— Items from a data source —

====================

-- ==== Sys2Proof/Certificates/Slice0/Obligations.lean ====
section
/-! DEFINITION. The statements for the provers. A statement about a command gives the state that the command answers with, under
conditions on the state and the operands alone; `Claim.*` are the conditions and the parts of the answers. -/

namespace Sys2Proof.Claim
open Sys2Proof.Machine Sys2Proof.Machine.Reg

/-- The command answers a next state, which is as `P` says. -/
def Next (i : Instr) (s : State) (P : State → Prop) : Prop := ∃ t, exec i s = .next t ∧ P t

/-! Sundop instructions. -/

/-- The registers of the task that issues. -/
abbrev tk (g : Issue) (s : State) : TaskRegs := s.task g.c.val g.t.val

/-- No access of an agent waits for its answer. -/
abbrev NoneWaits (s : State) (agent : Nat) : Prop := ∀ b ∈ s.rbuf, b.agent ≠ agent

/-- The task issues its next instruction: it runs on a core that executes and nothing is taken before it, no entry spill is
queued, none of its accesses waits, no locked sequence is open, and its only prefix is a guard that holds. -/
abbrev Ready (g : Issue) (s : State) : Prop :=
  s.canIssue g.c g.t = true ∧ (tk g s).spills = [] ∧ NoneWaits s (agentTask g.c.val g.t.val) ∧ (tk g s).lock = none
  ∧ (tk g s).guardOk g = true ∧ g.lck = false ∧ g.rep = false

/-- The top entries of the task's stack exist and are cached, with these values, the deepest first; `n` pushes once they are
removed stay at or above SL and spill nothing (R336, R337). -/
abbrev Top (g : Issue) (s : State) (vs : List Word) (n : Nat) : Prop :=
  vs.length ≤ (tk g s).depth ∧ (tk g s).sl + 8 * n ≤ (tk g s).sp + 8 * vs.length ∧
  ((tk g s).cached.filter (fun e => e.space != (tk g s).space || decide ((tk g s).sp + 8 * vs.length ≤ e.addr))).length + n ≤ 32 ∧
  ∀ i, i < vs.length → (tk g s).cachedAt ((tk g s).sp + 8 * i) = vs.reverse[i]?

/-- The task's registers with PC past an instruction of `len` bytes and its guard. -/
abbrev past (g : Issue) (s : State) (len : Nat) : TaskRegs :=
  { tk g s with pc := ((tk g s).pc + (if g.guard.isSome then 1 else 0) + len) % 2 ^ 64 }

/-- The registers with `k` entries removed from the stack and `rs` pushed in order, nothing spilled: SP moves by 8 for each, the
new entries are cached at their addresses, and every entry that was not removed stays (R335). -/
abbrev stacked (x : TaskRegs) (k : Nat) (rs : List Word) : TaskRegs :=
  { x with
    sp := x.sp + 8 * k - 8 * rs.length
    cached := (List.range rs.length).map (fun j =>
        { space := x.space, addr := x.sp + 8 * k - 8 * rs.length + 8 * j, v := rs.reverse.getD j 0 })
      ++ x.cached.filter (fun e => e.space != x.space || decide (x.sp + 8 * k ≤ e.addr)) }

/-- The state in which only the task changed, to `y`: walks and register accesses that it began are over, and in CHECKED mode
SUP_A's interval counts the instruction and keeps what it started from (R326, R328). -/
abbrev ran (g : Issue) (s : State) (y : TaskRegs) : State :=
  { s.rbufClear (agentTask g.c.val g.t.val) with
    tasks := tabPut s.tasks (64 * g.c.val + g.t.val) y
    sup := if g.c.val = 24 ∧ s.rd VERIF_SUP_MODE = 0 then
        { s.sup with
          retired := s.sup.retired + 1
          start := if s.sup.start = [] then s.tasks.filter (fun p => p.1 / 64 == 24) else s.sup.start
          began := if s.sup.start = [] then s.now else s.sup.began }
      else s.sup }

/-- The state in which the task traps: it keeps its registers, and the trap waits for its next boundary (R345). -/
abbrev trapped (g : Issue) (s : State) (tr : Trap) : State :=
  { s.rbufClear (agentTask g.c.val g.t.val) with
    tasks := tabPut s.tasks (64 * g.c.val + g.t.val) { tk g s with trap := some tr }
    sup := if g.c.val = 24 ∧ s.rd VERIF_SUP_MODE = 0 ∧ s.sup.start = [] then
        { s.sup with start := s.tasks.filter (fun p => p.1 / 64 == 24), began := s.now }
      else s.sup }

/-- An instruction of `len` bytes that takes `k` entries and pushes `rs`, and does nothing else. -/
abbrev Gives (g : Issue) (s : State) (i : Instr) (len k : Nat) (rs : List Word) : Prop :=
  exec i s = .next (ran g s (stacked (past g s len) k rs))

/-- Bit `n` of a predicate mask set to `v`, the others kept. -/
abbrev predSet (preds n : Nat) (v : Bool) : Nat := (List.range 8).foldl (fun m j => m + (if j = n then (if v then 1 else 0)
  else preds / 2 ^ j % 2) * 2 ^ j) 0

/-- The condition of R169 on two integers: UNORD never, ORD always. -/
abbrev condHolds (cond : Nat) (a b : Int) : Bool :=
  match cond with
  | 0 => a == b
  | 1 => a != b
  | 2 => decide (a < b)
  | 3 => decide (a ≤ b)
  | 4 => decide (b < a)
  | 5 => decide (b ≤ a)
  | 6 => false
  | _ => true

====================

— The task —
Starting at the line above that contains "abbrev ran (g", repeat each line exactly up to and including the line that contains "0 ∧ s.sup.start = [] then", and stop there.

— Answer box —
abbrev ran (g : Issue) (s : State) (y : TaskRegs) : State :=
  { s.rbufClear (agentTask g.c.val g.t.val) with
    tasks := tabPut s.tasks (64 * g.c.val + g.t.val) y
    sup := if g.c.val = 24 ∧ s.rd VERIF_SUP_MODE = 0 then
        { s.sup with
          retired := s.sup.retired + 1
          start := if s.sup.start = [] then s.tasks.filter (fun p => p.1 / 64 == 24) else s.sup.start
          began := if s.sup.start = [] then s.now else s.sup.began }
      else s.sup }

/-- The state in which the task traps: it keeps its registers, and the trap waits for its next boundary (R345). -/
abbrev trapped (g : Issue) (s : State) (tr : Trap) : State :=
  { s.rbufClear (agentTask g.c.val g.t.val) with
    tasks := tabPut s.tasks (64 * g.c.val + g.t.val) { tk g s with trap := some tr }
    sup := if g.c.val = 24 ∧ s.rd VERIF_SUP_MODE = 0 ∧ s.sup.start = [] then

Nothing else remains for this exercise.